On June 19, 2024, the Royal Thai Air Force (RTAF) inspected the Final Reassembly Program of the Beechcraft AT-6TH Wolverine light attack and training aircraft, serial numbers “41101” and “41102,” at Thai Aviation Industries (TAI) in Takhli District, Nakhon Sawan Province. These two aircraft, the first of eight ordered by the RTAF, were delivered to the 411 Squadron at Wing 41, Chiang Mai, earlier in June 2024. The Final Reassembly Program for the AT-6TH Wolverines commenced in late May 2024 at TAI’s facility near Wing 4 Takhli. The aircraft, shipped to Thailand for reassembly, have now successfully flown from Wing 4, Takhli to Squadron 411 at Wing 41, Chiang Mai, marking the beginning of their service in the RTAF.

This acquisition is part of a significant investment by the RTAF, totaling 4,314,039,980.80 baht ($143 million), which includes the technology transfer to bolster the Thai aviation industry. The RTAF plans to have all eight AT-6TH Wolverines in service by the end of 2024. Thailand plans to operate eight AT-6TH Wolverines, while Tunisia has requested four. Colombia and Nigeria have opted for the similar A-29 Super Tucano. The successful trials and certification of the AT-6E have paved the way for its integration into partner nation air forces, enhancing their light attack and reconnaissance capabilities.

RTAF Inspected the Final Reassembly Program of Beechcraft AT-6TH Wolverine at TAI
The Royal Thai Air Force (RTAF) inspected the Final Reassembly Program of the Beechcraft AT-6TH Wolverine light attack and training aircraft Inspected the Final Reassembly Program of Beechcraft AT-6TH Wolverine light attack and training aircraft at Thai Aviation Industries (TAI). (Photo by TAI)
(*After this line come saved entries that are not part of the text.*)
-- ==== Sys2Proof/Machine/Flags.lean ====
section
/-! DEFINITION. Every flag a rule computes: the eleven hold reasons of the permit (R28 to R33) and the conditions of
the notice catalogue (R93). -/

namespace Sys2Proof.Machine

/-! ## Hold reasons -/

/-- POSE (R28): the pose is not fresh, or the head is OFF-GRID. -/
def State.reasonPose (s : State) : Bool := !s.permit.fresh || s.permit.head.isNone

/-- ROSTER (R29): an entry that is PRESENT and READY is lacking for the SCRUBBER, the CONVEYOR or the vigilance CAB, or
the vigilance CAB's latest STATUS does not show the duty. -/
def State.reasonRoster (s : State) : Bool :=
  !(eight.any (s.presentReady .scrubber) && eight.any (s.presentReady .conveyor) &&
    match s.vigilanceCab with
    | some n => s.presentReady .cab n && ((s.cabPart n).map (·.duty)).getD false
    | none => false)

/-- CELL (R30): the head is on the grid in a SOLID or OUTSIDE cell. -/
def State.reasonCell (s : State) : Bool :=
  (s.permit.head.map (fun c => s.cell c == .solid || s.cell c == .outside)).getD false

/-- ZONE (R30): the head is on the grid in a protected zone. -/
def State.reasonZone (s : State) : Bool :=
  (s.permit.head.map (fun c => s.zoneProtected (zoneOf c.row))).getD false

/-- DUST (R31): no allowance is left, or the capacity taken from the SCRUBBER is 0. -/
def State.reasonDust (s : State) : Bool := s.dust.remaining == 0 || s.capacityRead == 0

/-- SPOIL (R31, R83). -/
def State.reasonSpoil (s : State) : Bool :=
  (s.presentConveyor.map (·.state)) != some ConvState.running.code || s.image.holdLevel ≤ s.outstanding ||
    16 ≤ s.ring.lots.length

/-- TRIP (R32): a notice of class TRIP that is ACTIVE or CLEARED stands in the own queue or in a replica slot of a
PRESENT or SILENT station. -/
def State.reasonTrip (s : State) : Bool :=
  (eight.any fun i => ((s.notices.slots.get i).map (fun n => (n.entry i).unackedTrip)).getD false) ||
    eight.any fun n => n != s.station && s.counted n &&
      (s.replica n).slots.toList.any fun e => (e.map NoticeEntry.unackedTrip).getD false

/-- VIGIL (R32): the vigilance CAB's latest STATUS shows LAPSED. -/
def State.reasonVigil (s : State) : Bool :=
  match s.vigilanceCab with
  | some n => (s.cabPart n).map (·.vigilance) == some VigState.lapsed.code
  | none => false

/-- RESTORE (R33). -/
def State.reasonRestore (s : State) : Bool :=
  s.cfg.mapRecovery && !s.recovery.adopted && !(s.recovery.state == .lost && s.recovery.lostAcked)

/-- The hold reason set (R28 to R33). -/
def State.reasonsNow (s : State) : Reasons :=
  { demand := !s.inputs.i0
    line := s.line.state != .run && s.line.state != .quiet
    roster := s.reasonRoster
    pose := s.reasonPose
    cell := s.reasonCell
    zone := s.reasonZone
    dust := s.reasonDust
    spoil := s.reasonSpoil
    trip := s.reasonTrip
    vigil := s.reasonVigil
    restore := s.reasonRestore }

/-- No reason is set. -/
def Reasons.none (r : Reasons) : Bool :=
  !(r.demand || r.line || r.roster || r.pose || r.cell || r.zone || r.dust || r.spoil || r.trip || r.vigil ||
    r.restore)

/-! ## Conditions of the notices -/

/-- The head lot's window is open and its measured mass has reached the fall level (R87). -/
def State.faceFalling (s : State) : Bool :=
  s.conv.windowOpen && (s.conv.records.head?.map s.atFall).getD false

/-- The condition of each notice code, from the rule the catalogue cites. A code of another role's block never holds.
"PROFILE BREACH" is judged by the permit unit (R37). -/
def State.condition (s : State) : NoticeCode → Bool
  | .profileBreach => false
  | .faceComplete => s.isRole .cutter && s.faceComplete
  | .spoilAccountLost => s.isRole .cutter && s.ring.accountLost
  | .mapRestored => s.isRole .cutter && s.recovery.restored
  | .mapLost => s.isRole .cutter && s.recovery.state == .lost && !s.recovery.lostAcked
  | .fanFault => s.isRole .scrubber && s.scrub.fan == .fault
  | .filterNotCleared => s.isRole .scrubber && s.scrub.wash == .uncleared
  | .washAborted => s.isRole .scrubber && s.scrub.washAborted
  | .dustAction => s.isRole .scrubber && s.scrub.dustAction
  | .dustLimit => s.isRole .scrubber && s.scrub.dustLimit
  | .pullWire => s.isRole .conveyor && s.inputs.i2
  | .faceFall => s.isRole .conveyor && s.faceFalling
  | .conveyorFault => s.isRole .conveyor && s.conv.state == .fault && s.conv.fault == some .windowOrLoss
  | .chainStall => s.isRole .conveyor && s.conv.state == .fault && s.conv.fault == some .stall
  | .overbreakSuspected => s.isRole .conveyor && s.conv.overSeen
  | .spoilShort => s.isRole .conveyor && s.conv.shortSeen
  | .straySpoil => s.isRole .conveyor && decide (10 * s.image.strayLimit < s.conv.stray)
  | .vigilanceLapsed => s.isRole .cab && s.cab.vig == .lapsed
  | .vigilance => s.isRole .cab && (s.cab.vig == .warned || s.cab.vig == .lapsed)
  | .stationSilent => s.isRole .cab && s.silentSet != 0
  | .panelLost => s.isRole .cab && !s.panel.up
  | .answerMissing => s.isRole .cab && s.panel.answerMissing
  | .lineWarning => decide (s.image.warningLevel ≤ s.line.sfc) || decide (s.image.warningLevel ≤ s.line.hfc)
  | .lineQuiet => s.line.state == .quiet
  | .lineLate => 3 ≤ s.pub.late
  | .ordersDropped => s.pub.dropped
  | .channelFault => s.sensor.channels.toList.any (·.state == .fault)
  | .sensorLineBreak => s.sensor.broken

end Sys2Proof.Machine
end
The AT-6E Wolverine, a turboprop light attack/armed reconnaissance aircraft developed from the T-6 primary trainer, incorporates advanced systems from other aircraft such as the A-10C’s mission computer, the F-16’s Hands-on Throttle and Stick (HOTAS), and a Helmet Mounted Cueing System (HMCS). It incorporates advanced systems from other combat aircraft, including the A-10C’s mission computer and the F-16’s Hands-on Throttle and Stick (HOTAS) system. The Wolverine is equipped with a Helmet Mounted Cueing System (HMCS) and a digital glass cockpit featuring three color Multi-Function Displays (MFDs) for integrated navigation, sensor, and weapons management. Communication and data capabilities include LINK-16/SADL data links, real-time Full Motion Video (FMV)/ROVER for integration with ground forces, and tactical VHF/UHF/SATCOMS.
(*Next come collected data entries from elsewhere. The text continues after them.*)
-- ==== Sys2Proof/Machine/Scrub.lean ====
section
/-! DEFINITION. The scrubber sequencer (R45 to R61): fan, spray, filter wash and dust levels. -/

namespace Sys2Proof.Machine

def State.withScrub (s : State) (f : Scrubber → Scrubber) : State := { s with scrub := f s.scrub }

/-- A wash begins (R53, R54). -/
def startWash (s : State) : State :=
  s.withScrub fun u => { u with wash := .washing, washTime := some (sec s.image.washTime), settling := none }

/-- The latest PRESSURE value is held and at or above the wash-due level. -/
def State.pressureDue (s : State) : Bool := s.valueHeld .pressure && atLevel s.image.washDue s.scrub.pressure

/-- A wash in progress is aborted (R56). -/
def abortWash (s : State) : State :=
  if s.scrub.wash == .washing || s.scrub.wash == .settling then
    s.withScrub fun u => { u with wash := if s.pressureDue then .due else .clear, washTime := none, settling := none,
                                  washAborted := true }
  else s

/-- The fan enters RUNNING or RUN_ON; the condition of "WASH ABORTED" goes false when it comes from outside the two
(R48, R56). -/
def fanRuns (s : State) : State :=
  s.withScrub fun u =>
    { u with fan := if u.demand then .running else .runOn, startWindow := none, washAborted := false
             runOn := if u.demand then none else some Config.runOn }

/-- The fan leaves for STOPPED on run-on expiry (R48, R56). -/
def fanStops (s : State) : State :=
  abortWash (s.withScrub fun u => { u with fan := .stopped, startWindow := none, runOn := none, proofLoss := none })

/-- Entry to FAULT (R50). -/
def fanFaults (s : State) : State :=
  abortWash (s.withScrub fun u => { u with fan := .fault, startWindow := none, runOn := none, proofLoss := none })

/-- A demand change moves the quiet time (R46): it starts from 0 at a change to not shown, and is 0 while shown. -/
def scrubDemand (s : State) : State :=
  let d := s.demandShown
  if d = s.scrub.demand then s
  else s.withScrub fun u => { u with demand := d, quietLeft := some Config.quietTime }

/-- The fan follows demand and proof (R47, R48). -/
def fanFollows (s : State) : State :=
  match s.scrub.fan with
  | .stopped =>
    if s.scrub.demand then
      let s := s.withScrub fun u => { u with fan := .starting, startWindow := some Config.startWindow }
      if s.inputs.i0 then fanRuns s else s
    else s
  | .starting => if s.inputs.i0 then fanRuns s else s
  | .running => if s.scrub.demand then s else s.withScrub fun u => { u with fan := .runOn, runOn := some Config.runOn }
  | .runOn => if s.scrub.demand then s.withScrub fun u => { u with fan := .running, runOn := none } else s
  | .fault => s

/-- The proof loss time runs while the fan runs without proof (R49). -/
def fanProofLoss (s : State) : State :=
  s.withScrub fun u => { u with proofLoss := Timer.follow (u.fan.runs && !s.inputs.i0) Config.proofLoss u.proofLoss }

/-- A DUE filter with the fan running and a quiet time of 10 s starts a wash (R53). -/
def autoWash (s : State) : State :=
  if s.scrub.wash == .due && s.scrub.fan.runs && s.scrub.quietLeft.isNone then startWash s else s

/-- The sequencer follows what its inputs and the shared picture now show. -/
def scrubSync (s : State) : State :=
  if s.isRole .scrubber then autoWash (fanProofLoss (fanFollows (scrubDemand s))) else s

/-- A DUST value delivered (R45, R58). -/
def deliverDust (v : Word16) (s : State) : State :=
  s.withScrub fun u =>
    { u with dust := some v, dustAction := decide (s.image.actionLevel ≤ v.toNat)
             dustLimit := decide (s.image.limitLevel ≤ v.toNat) }

/-- A PRESSURE value delivered, read as at most 5000 (R45), moves the wash state (R52). -/
def deliverPressure (v : Word16) (s : State) : State :=
  let p : Word16 := if 5000 < v.toNat then 5000 else v
  let high := decide (s.image.washDue ≤ p.toNat)
  s.withScrub fun u =>
    { u with pressure := some p
             wash := match u.wash with
               | .clear => if high then .due else .clear
               | .due => if high then .due else .clear
               | .uncleared => if high then .uncleared else .clear
               | w => w }

/-! ## Expiries -/

/-- R47: the start window expires. -/
def startWindowExpires (s : State) : State :=
  if s.isRole .scrubber && s.scrub.fan == .starting then fanFaults s else s

/-- R49: the proof loss time expires. -/
def proofLossExpires (s : State) : State :=
  if s.isRole .scrubber && s.scrub.fan.runs && s.scrub.proofLoss.isSome then fanFaults s else s

/-- R48: the run-on time expires. -/
def runOnExpires (s : State) : State :=
  if s.isRole .scrubber && s.scrub.fan == .runOn then fanStops s else s

/-- R53: the quiet time reaches 10 s; the wash itself starts as the sequencer follows. -/
def quietReaches (s : State) : State :=
  if s.isRole .scrubber && !s.scrub.demand then s.withScrub fun u => { u with quietLeft := none } else s

/-- R55: the wash time expires. -/
def washTimeExpires (s : State) : State :=
  if s.isRole .scrubber && s.scrub.wash == .washing then
    s.withScrub fun u => { u with wash := .settling, washTime := none, settling := some Config.settling }
  else s

/-- R55: the settling time expires and the latest PRESSURE value is judged. -/
def settlingExpires (s : State) : State :=
  if s.isRole .scrubber && s.scrub.wash == .settling then
    s.withScrub fun u =>
      { u with settling := none
               wash := if s.valueHeld .pressure && !atLevel s.image.washDue u.pressure then .clear else .uncleared }
  else s

/-! ## Orders -/

/-- WASH_NOW (R54). -/
def washNowOrder (sender : Station) (s : State) : AnswerCode × State :=
  if !s.fromCab sender then (.role, s)
  else if s.scrub.wash == .washing || s.scrub.wash == .settling || !s.scrub.fan.runs then (.state, s)
  else (.done, startWash s)

/-- SCRUB_RESET (R50); the fan goes on to STARTING as the sequencer follows (R47). -/
def scrubResetOrder (sender : Station) (s : State) : AnswerCode × State :=
  if !s.fromCab sender then (.role, s)
  else if s.scrub.fan != .fault then (.state, s)
  else (.done, s.withScrub fun u => { u with fan := .stopped })

end Sys2Proof.Machine
end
This aircraft can carry a variety of air-to-ground weapons on its six wing pylons and is equipped with a centerline-mounted MX-15D EO/IR sensor for targeting and tactical Intelligence, Surveillance, and Reconnaissance (ISR). Initially proposed for the USAF’s Light Attack/Armed Reconnaissance (LAAR) requirement, the AT-6 Wolverine’s development faced budgetary constraints. However, renewed interest in 2017 led to the Light Attack Experiment (OA-X), evaluating off-the-shelf platforms for Close Air Support (CAS) and ISR missions. This secure-tactical network supports U.S. and partner-nation Counter-Insurgency (COIN) operations. Countries like Colombia, Nigeria, Thailand, and Tunisia collaborated with the 81st Fighter Squadron to develop light attack/ISR tactics using AERONet.